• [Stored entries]
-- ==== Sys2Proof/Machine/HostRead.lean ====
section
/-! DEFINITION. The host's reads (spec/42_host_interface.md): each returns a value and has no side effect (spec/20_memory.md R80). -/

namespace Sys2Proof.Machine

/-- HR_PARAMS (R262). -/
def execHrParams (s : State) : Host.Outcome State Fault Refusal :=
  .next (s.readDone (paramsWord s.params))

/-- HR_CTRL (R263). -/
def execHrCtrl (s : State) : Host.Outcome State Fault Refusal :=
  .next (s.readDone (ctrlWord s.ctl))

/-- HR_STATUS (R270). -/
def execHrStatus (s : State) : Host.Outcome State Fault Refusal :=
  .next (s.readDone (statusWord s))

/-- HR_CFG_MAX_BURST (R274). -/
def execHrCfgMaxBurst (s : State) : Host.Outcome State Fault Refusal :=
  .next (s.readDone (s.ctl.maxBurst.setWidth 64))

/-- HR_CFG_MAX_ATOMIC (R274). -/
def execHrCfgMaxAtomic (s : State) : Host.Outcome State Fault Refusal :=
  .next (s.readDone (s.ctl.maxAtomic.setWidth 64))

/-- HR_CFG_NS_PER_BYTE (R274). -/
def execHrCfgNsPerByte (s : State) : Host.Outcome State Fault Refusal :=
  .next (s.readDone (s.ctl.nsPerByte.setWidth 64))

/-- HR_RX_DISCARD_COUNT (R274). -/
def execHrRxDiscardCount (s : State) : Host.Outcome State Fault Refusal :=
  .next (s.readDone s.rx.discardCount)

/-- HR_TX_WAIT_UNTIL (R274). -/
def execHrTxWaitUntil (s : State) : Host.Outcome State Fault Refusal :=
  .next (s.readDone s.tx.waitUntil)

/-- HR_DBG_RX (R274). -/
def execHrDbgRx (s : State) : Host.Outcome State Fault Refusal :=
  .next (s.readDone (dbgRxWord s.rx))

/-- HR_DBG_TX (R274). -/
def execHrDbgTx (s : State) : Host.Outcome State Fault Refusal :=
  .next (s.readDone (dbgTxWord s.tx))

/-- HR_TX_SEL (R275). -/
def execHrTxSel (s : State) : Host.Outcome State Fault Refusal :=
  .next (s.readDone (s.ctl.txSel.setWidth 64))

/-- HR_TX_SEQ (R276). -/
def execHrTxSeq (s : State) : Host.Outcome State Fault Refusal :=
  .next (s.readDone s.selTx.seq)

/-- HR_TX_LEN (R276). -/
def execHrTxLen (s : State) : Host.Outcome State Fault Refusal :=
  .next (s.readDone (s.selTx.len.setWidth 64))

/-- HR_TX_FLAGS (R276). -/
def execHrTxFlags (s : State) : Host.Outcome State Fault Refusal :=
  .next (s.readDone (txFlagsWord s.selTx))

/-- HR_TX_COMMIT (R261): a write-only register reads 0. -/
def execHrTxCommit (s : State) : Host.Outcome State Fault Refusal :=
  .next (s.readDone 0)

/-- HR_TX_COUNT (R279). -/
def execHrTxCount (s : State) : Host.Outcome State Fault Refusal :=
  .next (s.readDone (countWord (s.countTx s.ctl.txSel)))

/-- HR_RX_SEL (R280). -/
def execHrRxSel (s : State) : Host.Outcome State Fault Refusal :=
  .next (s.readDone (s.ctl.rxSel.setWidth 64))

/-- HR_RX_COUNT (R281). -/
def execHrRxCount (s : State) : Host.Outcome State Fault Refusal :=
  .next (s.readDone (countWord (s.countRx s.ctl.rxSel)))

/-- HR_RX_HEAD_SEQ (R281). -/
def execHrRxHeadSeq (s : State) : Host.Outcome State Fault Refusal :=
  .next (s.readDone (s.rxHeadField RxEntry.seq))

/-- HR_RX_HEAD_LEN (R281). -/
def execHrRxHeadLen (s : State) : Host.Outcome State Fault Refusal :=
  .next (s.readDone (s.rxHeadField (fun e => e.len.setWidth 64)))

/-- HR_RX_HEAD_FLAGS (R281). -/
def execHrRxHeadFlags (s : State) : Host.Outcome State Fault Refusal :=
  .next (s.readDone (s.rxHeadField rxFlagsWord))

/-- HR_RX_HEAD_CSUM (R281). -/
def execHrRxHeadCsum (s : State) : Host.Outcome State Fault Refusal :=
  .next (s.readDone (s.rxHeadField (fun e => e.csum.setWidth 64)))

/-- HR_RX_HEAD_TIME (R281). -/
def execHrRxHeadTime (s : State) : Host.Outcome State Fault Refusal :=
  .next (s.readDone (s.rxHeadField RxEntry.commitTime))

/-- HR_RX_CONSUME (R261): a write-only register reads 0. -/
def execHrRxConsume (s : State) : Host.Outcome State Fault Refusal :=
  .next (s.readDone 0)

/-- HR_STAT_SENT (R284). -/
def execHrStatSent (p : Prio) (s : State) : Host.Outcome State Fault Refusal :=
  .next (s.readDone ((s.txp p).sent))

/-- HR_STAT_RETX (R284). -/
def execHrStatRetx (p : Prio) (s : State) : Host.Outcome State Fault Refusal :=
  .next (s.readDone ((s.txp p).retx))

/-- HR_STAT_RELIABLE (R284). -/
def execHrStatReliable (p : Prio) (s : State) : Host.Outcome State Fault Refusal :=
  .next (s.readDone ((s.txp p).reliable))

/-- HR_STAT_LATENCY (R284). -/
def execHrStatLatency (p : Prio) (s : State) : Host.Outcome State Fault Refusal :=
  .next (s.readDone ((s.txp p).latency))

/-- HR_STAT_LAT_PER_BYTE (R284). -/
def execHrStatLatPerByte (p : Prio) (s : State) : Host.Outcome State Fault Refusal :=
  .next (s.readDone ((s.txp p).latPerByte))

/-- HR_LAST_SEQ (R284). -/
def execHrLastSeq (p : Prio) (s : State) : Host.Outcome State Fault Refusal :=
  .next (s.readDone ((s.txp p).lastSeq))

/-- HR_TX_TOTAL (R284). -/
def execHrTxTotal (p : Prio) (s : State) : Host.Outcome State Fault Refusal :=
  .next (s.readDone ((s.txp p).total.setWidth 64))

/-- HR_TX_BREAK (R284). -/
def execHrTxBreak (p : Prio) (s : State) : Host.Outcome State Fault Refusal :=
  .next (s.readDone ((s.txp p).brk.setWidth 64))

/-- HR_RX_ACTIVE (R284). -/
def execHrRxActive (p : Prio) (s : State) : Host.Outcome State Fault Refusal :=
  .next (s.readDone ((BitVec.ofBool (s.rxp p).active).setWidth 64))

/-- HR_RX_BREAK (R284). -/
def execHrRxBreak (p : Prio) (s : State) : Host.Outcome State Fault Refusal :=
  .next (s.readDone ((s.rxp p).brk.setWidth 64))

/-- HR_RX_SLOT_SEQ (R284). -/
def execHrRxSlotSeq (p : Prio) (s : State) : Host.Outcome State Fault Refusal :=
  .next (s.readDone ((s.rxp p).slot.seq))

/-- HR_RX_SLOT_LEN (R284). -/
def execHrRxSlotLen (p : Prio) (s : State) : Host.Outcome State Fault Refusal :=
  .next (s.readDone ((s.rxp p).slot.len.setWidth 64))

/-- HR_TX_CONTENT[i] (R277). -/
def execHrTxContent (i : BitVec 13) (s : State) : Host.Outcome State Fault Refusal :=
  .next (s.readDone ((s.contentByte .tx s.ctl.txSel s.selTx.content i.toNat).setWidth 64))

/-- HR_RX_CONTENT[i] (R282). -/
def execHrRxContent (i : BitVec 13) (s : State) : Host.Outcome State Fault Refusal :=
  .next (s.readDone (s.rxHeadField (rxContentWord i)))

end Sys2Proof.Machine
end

• [Prompt] Your response should be the lines of the entries above that include the string "register".

• [Written answer]
/-- HR_TX_COMMIT (R261): a write-only register reads 0. -/
/-- HR_RX_CONSUME (R261): a write-only register reads 0. -/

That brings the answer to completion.